(Saved entries)
━━━━━━

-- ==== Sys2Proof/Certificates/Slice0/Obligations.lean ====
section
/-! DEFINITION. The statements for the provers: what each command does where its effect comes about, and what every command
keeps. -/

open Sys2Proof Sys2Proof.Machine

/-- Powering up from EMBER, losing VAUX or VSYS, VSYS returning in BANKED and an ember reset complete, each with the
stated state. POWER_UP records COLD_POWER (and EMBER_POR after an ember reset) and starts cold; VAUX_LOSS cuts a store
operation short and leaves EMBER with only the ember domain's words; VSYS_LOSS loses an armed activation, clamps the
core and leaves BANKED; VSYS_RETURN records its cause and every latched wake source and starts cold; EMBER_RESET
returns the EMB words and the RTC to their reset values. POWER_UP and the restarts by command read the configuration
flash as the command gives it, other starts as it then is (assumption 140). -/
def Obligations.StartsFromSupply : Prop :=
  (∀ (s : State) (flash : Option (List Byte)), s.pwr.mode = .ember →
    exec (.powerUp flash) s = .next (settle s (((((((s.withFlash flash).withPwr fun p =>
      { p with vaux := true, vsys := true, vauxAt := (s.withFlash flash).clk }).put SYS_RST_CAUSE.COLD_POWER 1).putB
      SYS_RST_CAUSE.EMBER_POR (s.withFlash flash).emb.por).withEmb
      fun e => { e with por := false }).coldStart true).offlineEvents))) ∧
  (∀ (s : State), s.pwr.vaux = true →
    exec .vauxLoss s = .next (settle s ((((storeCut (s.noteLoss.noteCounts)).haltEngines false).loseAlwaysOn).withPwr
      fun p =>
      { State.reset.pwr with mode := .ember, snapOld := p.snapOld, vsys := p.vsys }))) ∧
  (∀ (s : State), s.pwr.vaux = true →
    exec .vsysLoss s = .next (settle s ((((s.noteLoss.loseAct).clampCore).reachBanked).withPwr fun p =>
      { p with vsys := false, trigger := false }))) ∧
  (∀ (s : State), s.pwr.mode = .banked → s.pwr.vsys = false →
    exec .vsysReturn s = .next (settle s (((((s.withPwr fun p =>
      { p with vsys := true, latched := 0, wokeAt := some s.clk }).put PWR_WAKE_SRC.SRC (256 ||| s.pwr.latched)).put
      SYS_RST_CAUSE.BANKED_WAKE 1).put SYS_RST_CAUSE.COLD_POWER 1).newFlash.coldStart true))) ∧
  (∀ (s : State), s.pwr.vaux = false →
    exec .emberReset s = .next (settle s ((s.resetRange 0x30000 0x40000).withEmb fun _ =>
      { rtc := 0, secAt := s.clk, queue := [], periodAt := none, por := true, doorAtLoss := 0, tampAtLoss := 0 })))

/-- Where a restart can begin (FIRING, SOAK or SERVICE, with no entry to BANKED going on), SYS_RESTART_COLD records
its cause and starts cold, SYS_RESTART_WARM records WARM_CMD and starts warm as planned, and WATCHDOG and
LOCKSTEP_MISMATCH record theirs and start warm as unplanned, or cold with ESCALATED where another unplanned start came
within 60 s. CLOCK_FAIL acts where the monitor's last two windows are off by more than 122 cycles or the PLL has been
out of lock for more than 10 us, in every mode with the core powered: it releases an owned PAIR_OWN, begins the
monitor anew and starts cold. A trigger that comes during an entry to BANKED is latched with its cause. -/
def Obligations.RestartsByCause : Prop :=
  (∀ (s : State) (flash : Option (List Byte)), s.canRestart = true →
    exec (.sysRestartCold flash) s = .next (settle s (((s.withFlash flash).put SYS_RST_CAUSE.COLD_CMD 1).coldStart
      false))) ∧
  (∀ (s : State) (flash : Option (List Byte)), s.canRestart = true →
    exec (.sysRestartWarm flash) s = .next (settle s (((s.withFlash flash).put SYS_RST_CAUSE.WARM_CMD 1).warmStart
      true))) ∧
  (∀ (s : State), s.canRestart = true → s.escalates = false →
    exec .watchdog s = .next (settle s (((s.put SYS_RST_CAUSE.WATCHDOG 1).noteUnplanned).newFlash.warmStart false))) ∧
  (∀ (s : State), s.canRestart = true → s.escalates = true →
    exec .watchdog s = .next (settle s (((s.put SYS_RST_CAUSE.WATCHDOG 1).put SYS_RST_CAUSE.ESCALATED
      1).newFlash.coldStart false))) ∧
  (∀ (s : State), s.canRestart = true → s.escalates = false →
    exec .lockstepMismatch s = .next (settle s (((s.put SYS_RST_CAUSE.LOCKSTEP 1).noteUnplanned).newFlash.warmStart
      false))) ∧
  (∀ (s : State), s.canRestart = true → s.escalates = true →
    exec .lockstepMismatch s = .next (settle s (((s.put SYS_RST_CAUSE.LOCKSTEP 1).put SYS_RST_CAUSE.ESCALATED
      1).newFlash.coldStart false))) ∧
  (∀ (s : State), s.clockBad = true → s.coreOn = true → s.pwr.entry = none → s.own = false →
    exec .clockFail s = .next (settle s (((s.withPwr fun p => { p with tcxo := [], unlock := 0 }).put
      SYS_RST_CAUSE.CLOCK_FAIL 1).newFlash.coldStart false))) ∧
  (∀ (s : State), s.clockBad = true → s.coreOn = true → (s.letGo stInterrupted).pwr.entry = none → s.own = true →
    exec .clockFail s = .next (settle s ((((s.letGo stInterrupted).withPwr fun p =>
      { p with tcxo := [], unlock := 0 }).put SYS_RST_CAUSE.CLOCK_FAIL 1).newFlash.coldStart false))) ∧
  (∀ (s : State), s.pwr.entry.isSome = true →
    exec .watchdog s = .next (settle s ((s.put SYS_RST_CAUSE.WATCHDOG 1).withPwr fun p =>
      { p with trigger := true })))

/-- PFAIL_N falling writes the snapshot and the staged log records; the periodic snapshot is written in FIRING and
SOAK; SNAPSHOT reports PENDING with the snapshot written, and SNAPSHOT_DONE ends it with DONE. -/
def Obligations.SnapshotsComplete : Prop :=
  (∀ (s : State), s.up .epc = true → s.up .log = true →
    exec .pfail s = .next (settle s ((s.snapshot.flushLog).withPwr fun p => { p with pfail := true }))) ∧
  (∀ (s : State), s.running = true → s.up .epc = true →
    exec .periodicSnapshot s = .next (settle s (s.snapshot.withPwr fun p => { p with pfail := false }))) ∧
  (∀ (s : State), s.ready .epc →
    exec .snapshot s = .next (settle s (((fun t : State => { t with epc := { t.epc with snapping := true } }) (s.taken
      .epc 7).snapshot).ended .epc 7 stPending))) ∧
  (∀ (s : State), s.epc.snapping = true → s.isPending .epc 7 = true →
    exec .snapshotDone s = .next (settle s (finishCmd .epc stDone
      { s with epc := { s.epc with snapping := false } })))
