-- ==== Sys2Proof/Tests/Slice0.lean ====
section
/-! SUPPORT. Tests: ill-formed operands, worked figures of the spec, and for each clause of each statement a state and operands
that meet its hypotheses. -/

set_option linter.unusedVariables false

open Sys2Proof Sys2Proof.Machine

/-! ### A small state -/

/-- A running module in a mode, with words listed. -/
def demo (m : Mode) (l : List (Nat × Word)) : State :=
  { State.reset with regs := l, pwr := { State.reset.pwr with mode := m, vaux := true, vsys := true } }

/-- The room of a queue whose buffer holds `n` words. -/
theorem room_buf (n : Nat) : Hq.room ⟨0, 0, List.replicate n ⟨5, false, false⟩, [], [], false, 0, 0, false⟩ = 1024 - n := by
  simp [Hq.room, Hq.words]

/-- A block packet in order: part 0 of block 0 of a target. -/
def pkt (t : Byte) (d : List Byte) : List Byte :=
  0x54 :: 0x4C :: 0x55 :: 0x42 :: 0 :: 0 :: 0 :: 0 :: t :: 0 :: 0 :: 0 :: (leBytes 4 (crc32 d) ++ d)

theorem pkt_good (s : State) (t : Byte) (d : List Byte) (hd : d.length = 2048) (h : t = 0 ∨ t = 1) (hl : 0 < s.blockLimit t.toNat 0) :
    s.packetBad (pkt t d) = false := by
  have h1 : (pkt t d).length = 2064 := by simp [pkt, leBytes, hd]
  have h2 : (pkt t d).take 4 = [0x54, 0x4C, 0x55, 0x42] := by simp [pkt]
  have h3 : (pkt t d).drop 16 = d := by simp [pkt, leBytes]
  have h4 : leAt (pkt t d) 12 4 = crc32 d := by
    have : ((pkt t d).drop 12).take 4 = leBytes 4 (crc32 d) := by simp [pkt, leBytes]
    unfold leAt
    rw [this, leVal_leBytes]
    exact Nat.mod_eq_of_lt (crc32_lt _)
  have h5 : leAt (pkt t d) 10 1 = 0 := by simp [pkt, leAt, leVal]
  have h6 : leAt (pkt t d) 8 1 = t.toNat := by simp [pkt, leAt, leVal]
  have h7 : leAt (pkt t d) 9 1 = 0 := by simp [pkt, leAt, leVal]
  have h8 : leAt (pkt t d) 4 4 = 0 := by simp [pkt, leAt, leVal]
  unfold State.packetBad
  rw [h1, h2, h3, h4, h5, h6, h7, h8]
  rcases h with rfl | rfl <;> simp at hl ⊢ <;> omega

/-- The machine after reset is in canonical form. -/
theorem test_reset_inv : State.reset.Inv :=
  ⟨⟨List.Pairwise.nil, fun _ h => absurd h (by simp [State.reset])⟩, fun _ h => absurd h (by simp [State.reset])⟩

━━━━━━

Above are some records; copy exactly the lines from the one with "def demo (m" through the one with "simp [Hq.room, Hq.words]", both included, and no others.

(Expected answer)
def demo (m : Mode) (l : List (Nat × Word)) : State :=
  { State.reset with regs := l, pwr := { State.reset.pwr with mode := m, vaux := true, vsys := true } }

/-- The room of a queue whose buffer holds `n` words. -/
theorem room_buf (n : Nat) : Hq.room ⟨0, 0, List.replicate n ⟨5, false, false⟩, [], [], false, 0, 0, false⟩ = 1024 - n := by
  simp [Hq.room, Hq.words]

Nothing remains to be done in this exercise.